Typical GEMM staging code looks like this:
dma.copy.swiz<128> lhs.subspan(WARP_M, TILE_K).at(block_m, iv_k) => lhs_load_s;
ma = mma.load.swiz<128> lhs_load_s.chunkat(_, iv_warp);
The load-side and compute-side swizzles need to agree. If you stage a tile with .swiz<128>, the consumer should usually load it with the matching swizzle.
This chapter only introduces the idea. The MMA chapters go deeper into which swizzle values pair well with which matrix layouts.
DMA vs TMA¶
Both engines move shaped tiles. The difference is how they do it and what constraints they require.
dma |
tma |
|
|---|---|---|
| Implementation | Cooperative software copy | Hopper Tensor Memory Accelerator |
| Hardware requirement | General GPU path | SM90+ |
| Good fit | Dynamic or irregular tiles, portable code | Fixed-shape high-bandwidth staging |
| Common destination | shared |
shared |
| Async support | Yes | Yes |
Example TMA use:
f = tma.copy.async lhs.subspan(64, 64).at(block_m, iv_k) => shared;
wait f;
The practical rule is simple:
- Use
dmawhen tile sizes are dynamic, irregular, or you want the portable path. - Use
tmaon Hopper when the tile shape is fixed and you want hardware-assisted movement.
The main TMA constraint¶
TMA tile shapes must be host-computable. Runtime tile indices are fine:
tma.copy lhs.subspan(64, 64).at(block_m, iv_k) => shared;
But a kernel-runtime value cannot define the tile shape itself:
// Not valid for TMA if TILE_M is only known inside the kernel
tma.copy lhs.subspan(TILE_M, 64).at(block_m, iv_k) => shared;
If the tile size truly depends on kernel-runtime state, use dma.copy instead.
Writing DMA and TMA That Lower Well¶
You do not need to know the whole lowering pass to write good code, but a few rules matter.
For high-throughput DMA¶
- Prefer
global <-> sharedmovement for cooperative staging. - Use enough participating threads. A warp-sized or larger cooperative group is the common case.
- Keep source and destination ranks aligned.
- Use ordinary byte-sized or larger element types.
- Reserve
localfor private tiles, not as the default performance path.
If these conditions do not hold, the compiler can still generate a correct copy, but it may fall back to a simpler path.
For TMA¶
- Use it on SM90+.
- Keep the tile shape fixed from the host's point of view.
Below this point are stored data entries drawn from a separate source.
-- ==== Sys2Proof/Machine/Step.lean ====
section
/-! DEFINITION. One step (R120): the ticks that fell since the step before, then the CPU's fetch, decode and execute. -/

namespace Sys2Proof.Machine

/-- One step of the machine. Where the spec says that no CPU step exists it answers a named stop (R120, R121, R249, R282). -/
def step (s : State) : Host.Outcome State Fault Refusal :=
  match s.noStep with
  | some f => .fault f
  | none =>
    match decode s.fetchBytes with
    | .ok (i, _) => exec i s.beginStep
    | .error e => rejectFetch e s.beginStep

/-- The host's question: the state with the instruction whose bits are `w` (numbered as the opcode table numbers them) placed
where `step` fetches next. -/
def State.withFetchWord (s : State) (nbits w : Nat) : State := s.placeWord (BitVec.ofNat 16 (w % 2 ^ nbits))

end Sys2Proof.Machine
end

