/-- A general register changes only where R21's table lets the instruction write it (marked derived there), VF as a flag only
by the six instructions of R25. -/
def Obligations.RegistersWrittenOnlyWhereListed : Prop :=
  ∀ (i : Instr) (s t : State) (k : RegIdx), exec i s = .next t → t.reg k ≠ s.reg k → writesReg i k = true

/-! ## Timers and ticks -/

/-- A tick counts each timer down by one, never below 0 (decision D23), and changes nothing else (R258). -/
def Obligations.TickCountsDown : Prop :=
  ∀ s : State, s.tick.dt.toNat = s.dt.toNat - 1 ∧ s.tick.st.toNat = s.st.toNat - 1 ∧
    s.tick = { s with dt := s.tick.dt, st := s.tick.st }

/-- The ticks that fall between two steps are that many single ticks (R259; decision D35, log 3). -/
def Obligations.TicksAreRepeatedTick : Prop :=
  ∀ (n : Nat) (s : State), s.ticks n = State.tick^[n] s

/-- Over a step a timer rises only if the instruction executed writes it: "two reads with no write between never increase"
(R231). The ticks that fall before the CPU acts are the free number of log 3. -/
def Obligations.TimersRiseOnlyWhenWritten : Prop :=
  ∀ s t : State, step s = .next t →
    ((∀ x rest, decode s.fetchBytes ≠ .ok (.ldDtVx x, rest)) → t.dt.toNat ≤ s.dt.toNat) ∧
    ((∀ x rest, decode s.fetchBytes ≠ .ok (.ldStVx x, rest)) → t.st.toNat ≤ s.st.toNat)

/-! ## Reset and load -/

/-- What reset leaves, at power-on and as a later event: everything 0, NOT_LOADED, no fault (R40, R280, R281; that every field
starts at 0 is the decision D26). -/
def Obligations.ResetLeavesZeros : Prop :=
  ∀ s t : State, t = State.reset ∨ t = s.resetEvent →
    (∀ x, t.reg x = 0#8) ∧ t.iReg = 0#16 ∧ t.pc = 0#16 ∧ t.sp = 0#8 ∧ (∀ k : Fin 16, t.stack[k.val] = 0#16) ∧
    t.dt = 0#8 ∧ t.st = 0#8 ∧ (∀ a, Memory.read t.mem a = 0#8) ∧ (∀ px py, t.pixel px py = false) ∧
    t.run = .notLoaded ∧ t.fault = none

/-- LoadProgram copies the ROM to PROGRAM_START, sets `pc` to it and starts the machine; it writes nothing else (R290). -/
def Obligations.LoadProgramCopiesRom : Prop :=
  ∀ (s : State) (rom : List Byte), s.run = .notLoaded → rom.length ≤ 3584 →
    ∃ t, s.loadProgram rom = .next t ∧
      (∀ k (h : k < rom.length), Memory.read t.mem (Config.programStart + k) = rom[k]) ∧
      (∀ a, a < Config.programStart ∨ Config.programStart + rom.length ≤ a → Memory.read t.mem a = Memory.read s.mem a) ∧
      t.pc.toNat = Config.programStart ∧ t.run = .running ∧ t = { s with mem := t.mem, pc := t.pc, run := t.run }

/-- The host's loads are refused on a machine that runs, and a ROM of more than 3584 bytes always (R288, R291; decision D27; for
LoadFont log 10). That a ROM too long for a machine that already runs is refused by the name `alreadyLoaded` is the model's
choice (log 15). -/
def Obligations.LoadsRefused : Prop :=
  ∀ (s : State) (rom : List Byte),
    (s.run = .running → s.loadProgram rom = .refused .alreadyLoaded ∧ s.loadFont = .refused .alreadyLoaded) ∧
    (s.run = .notLoaded → rom.length > 3584 → s.loadProgram rom = .refused (.romTooLong 4096))

/-- LoadFont copies the 80 bytes of the font table to FONT_BASE and writes nothing else (R289); the font lies below
PROGRAM_START (decision D2). FONT_BASE and the table are the open parameters of log 5. -/
def Obligations.LoadFontCopiesTable : Prop :=
  ∀ s : State, s.run = .notLoaded →
    ∃ t, s.loadFont = .next t ∧
      (∀ k : Fin 80, Memory.read t.mem (Config.fontBase.val + k.val) = Config.fontTable[k.val]) ∧
      (∀ a, a < Config.fontBase.val ∨ Config.fontBase.val + 80 ≤ a → Memory.read t.mem a = Memory.read s.mem a) ∧
      Config.fontBase.val + 80 ≤ Config.programStart ∧ t = { s with mem := t.mem }

/-- What a program may assume at its first instruction (R292, marked derived): after reset, LoadFont and LoadProgram.
FONT_BASE and the table are the open parameters of log 5, bounded by D2; 0x200 is the decision D1, the zeroes D26. -/
def Obligations.EntryState : Prop :=
  ∀ (rom : List Byte), rom.length ≤ 3584 →
    ∃ t u, State.reset.loadFont = .next t ∧ t.loadProgram rom = .next u ∧
      u.pc = 0x200#16 ∧ u.Steps ∧ (∀ x, u.reg x = 0#8) ∧ u.iReg = 0#16 ∧ u.sp = 0#8 ∧ u.dt = 0#8 ∧ u.st = 0#8 ∧
      (∀ px py, u.pixel px py = false) ∧
      (∀ k : Fin 80, Memory.read u.mem (Config.fontBase.val + k.val) = Config.fontTable[k.val]) ∧
      (∀ k (h : k < rom.length), Memory.read u.mem (0x200 + k) = rom[k]) ∧
      (∀ a, (a < Config.fontBase.val ∨ Config.fontBase.val + 80 ≤ a) → (a < 0x200 ∨ 0x200 + rom.length ≤ a) →
        Memory.read u.mem a = 0#8)

/-! ## Memory and the stack -/

/-- The two memory primitives on one byte: in range, a write changes that one cell and a later read gives what was written; above
4095 both raise OutOfBounds with the address, and nothing is wrapped (R60, R61). -/
def Obligations.MemoryPrimitives : Prop :=
  ∀ (s : State) (a : Nat) (b : Byte),
    (a ≤ 4095 →
      s.memRead a 1 = .ok [Memory.read s.mem a] ∧
      ∃ t, s.memWrite a [b] = .ok t ∧ t.memRead a 1 = .ok [b] ∧ t = { s with mem := t.mem } ∧
        ∀ c, c ≠ a → Memory.read t.mem c = Memory.read s.mem c) ∧
    (a > 4095 →
      s.memRead a 1 = .error (.raised (.outOfBounds a)) ∧ s.memWrite a [b] = .error (.raised (.outOfBounds a)))

/-- Push and Pop (R29, R30): the value goes to `stack[SP]` and `SP` goes up; `SP` goes down and `stack[SP]` is returned; StackFull
at depth 16, StackEmpty at depth 0, nothing written then. -/
def Obligations.PushAndPop : Prop :=
  ∀ (s : State) (a : Word),
    (s.sp.toNat = 16 → s.push a = .error (.raised .stackFull)) ∧
    (∀ h : s.sp.toNat < 16, s.push a = .ok { s with stack := s.stack.set s.sp.toNat a h, sp := s.sp + 1#8 }) ∧
    (s.sp.toNat = 0 → s.pop = .error (.raised .stackEmpty)) ∧
    (∀ h : s.sp.toNat - 1 < 16, s.sp.toNat ≠ 0 → s.pop = .ok (s.stack[s.sp.toNat - 1], { s with sp := s.sp - 1#8 }))

/-- A `CALL` and a `RET` executed after it come back to the instruction after the `CALL`, with the stack pointer as before (source
example E9; decision D7). -/
def Obligations.CallThenRetReturns : Prop :=
  ∀ (s : State) (nnn : Addr), s.sp.toNat < 16 →
    ∃ t u, exec (.call nnn) s = .next t ∧ t.pc.toNat = nnn.toNat ∧ exec .ret t = .next u ∧
      u.pc = s.pc + 2#16 ∧ u = { s with pc := u.pc, stack := u.stack }

/-! ## Display -/

/-- CLS turns every pixel off and advances; nothing else changes (R141). -/
def Obligations.ClsClearsDisplay : Prop :=
  ∀ s : State, ∃ t, exec .cls s = .next t ∧ (∀ px py, t.pixel px py = false) ∧ t.pc = s.pc + 2#16 ∧
    t = { s with fb := t.fb, pc := t.pc }

/-- DRW in range: each pixel is its old value XOR the sprite bit over it, VF is 1 just when some pixel went from on to off, every
other register, memory and `I` are unchanged (R142, R143; the sprite geometry is the decision D17, VF read as a coordinate
before it is written D11). With `n = 0` nothing is drawn and VF becomes 0. -/
def Obligations.DrwXorsSprite : Prop :=
  ∀ (s : State) (x y : RegIdx) (n : Nat), n ≤ 15 → (n = 0 ∨ s.iReg.toNat + n - 1 ≤ 4095) →
    ∃ t, exec (.drw x y n) s = .next t ∧
      (∀ px py, t.pixel px py = true ↔ ¬ (s.pixel px py = true ↔ s.SpriteOver x y n px py)) ∧
      ((∃ px py, s.pixel px py = true ∧ t.pixel px py = false) → t.reg VF = 1#8) ∧
      ((¬ ∃ px py, s.pixel px py = true ∧ t.pixel px py = false) → t.reg VF = 0#8) ∧
      (∀ k, k ≠ VF → t.reg k = s.reg k) ∧ t.pc = s.pc + 2#16 ∧
      t = { s with fb := t.fb, v := t.v, pc := t.pc }

/-- Drawing a sprite again at the same place restores the framebuffer (R143 (g), marked derived; source example E7). The second draw
starts with the first one's registers, so that VF as a coordinate is no exception. -/
def Obligations.DrwTwiceRestoresDisplay : Prop :=
  ∀ (s : State) (x y : RegIdx) (n : Nat), n ≤ 15 → (n = 0 ∨ s.iReg.toNat + n - 1 ≤ 4095) →
    ∃ t u, exec (.drw x y n) s = .next t ∧ exec (.drw x y n) { t with v := s.v } = .next u ∧ u.fb = s.fb

/-- A memory instruction one of whose addresses is above 4095 raises OutOfBounds with the lowest such address and changes nothing
else (R244; the index is the decision D25). -/
def Obligations.MemoryInstructionsOutOfBounds : Prop :=
  ∀ (s : State) (x y : RegIdx) (n : Nat),
    (n > 0 → s.iReg.toNat + n - 1 > 4095 →
      exec (.drw x y n) s = .next { s with fault := some (.outOfBounds (max s.iReg.toNat 4096)) }) ∧
    (s.iReg.toNat + 2 > 4095 →
      exec (.ldB x) s = .next { s with fault := some (.outOfBounds (max s.iReg.toNat 4096)) }) ∧
    (s.iReg.toNat + x.toNat > 4095 →
      exec (.ldMemRegs x) s = .next { s with fault := some (.outOfBounds (max s.iReg.toNat 4096)) } ∧
      exec (.ldRegsMem x) s = .next { s with fault := some (.outOfBounds (max s.iReg.toNat 4096)) })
- Stage into shared memory.
- Add
.zfillfor partial tiles that feed full-tile consumers.
Checklist¶
By the end of this chapter, the new pieces of syntax should mean the following:
| Syntax | Meaning |
|---|---|
dma.copy src => shared |
Move a tile into shared memory. |
tma.copy src => shared |
Use Hopper TMA to move a tile into shared memory. |
dma.copy.async ... |
Start a non-blocking DMA transfer. |
wait f |
Wait until future f is ready to consume. |
future.data |
Access the moved tile. |
future.span |
Access the moved tile's shape. |
dma.transp<...> |
Permute dimensions during transfer. |
dma.pad<...> |
Pad during transfer with an explicit fill value. |
.zfill |
Zero-fill out-of-bounds positions in partial tiles. |
.swiz<N> |
Choose a shared-memory swizzle layout. |
chunkat(...) |
Select one equal tile from a regular tiling. |
subspan(...).at(...) |
Select a tile by explicit tile extents and tile coordinates. |
view(...).from(...) |
Select a tile by explicit extents and explicit element offsets. |
tile # i |
Compose tile and in-tile coordinates into a global coordinate. |
#tile |
Ask for the extent of the tile axis. |
The next chapter builds on this by overlapping movement with compute. Once you can think of a kernel as a loop that repeatedly stages tiles and computes on staged tiles, double buffering and pipelining become natural extensions rather than new ideas.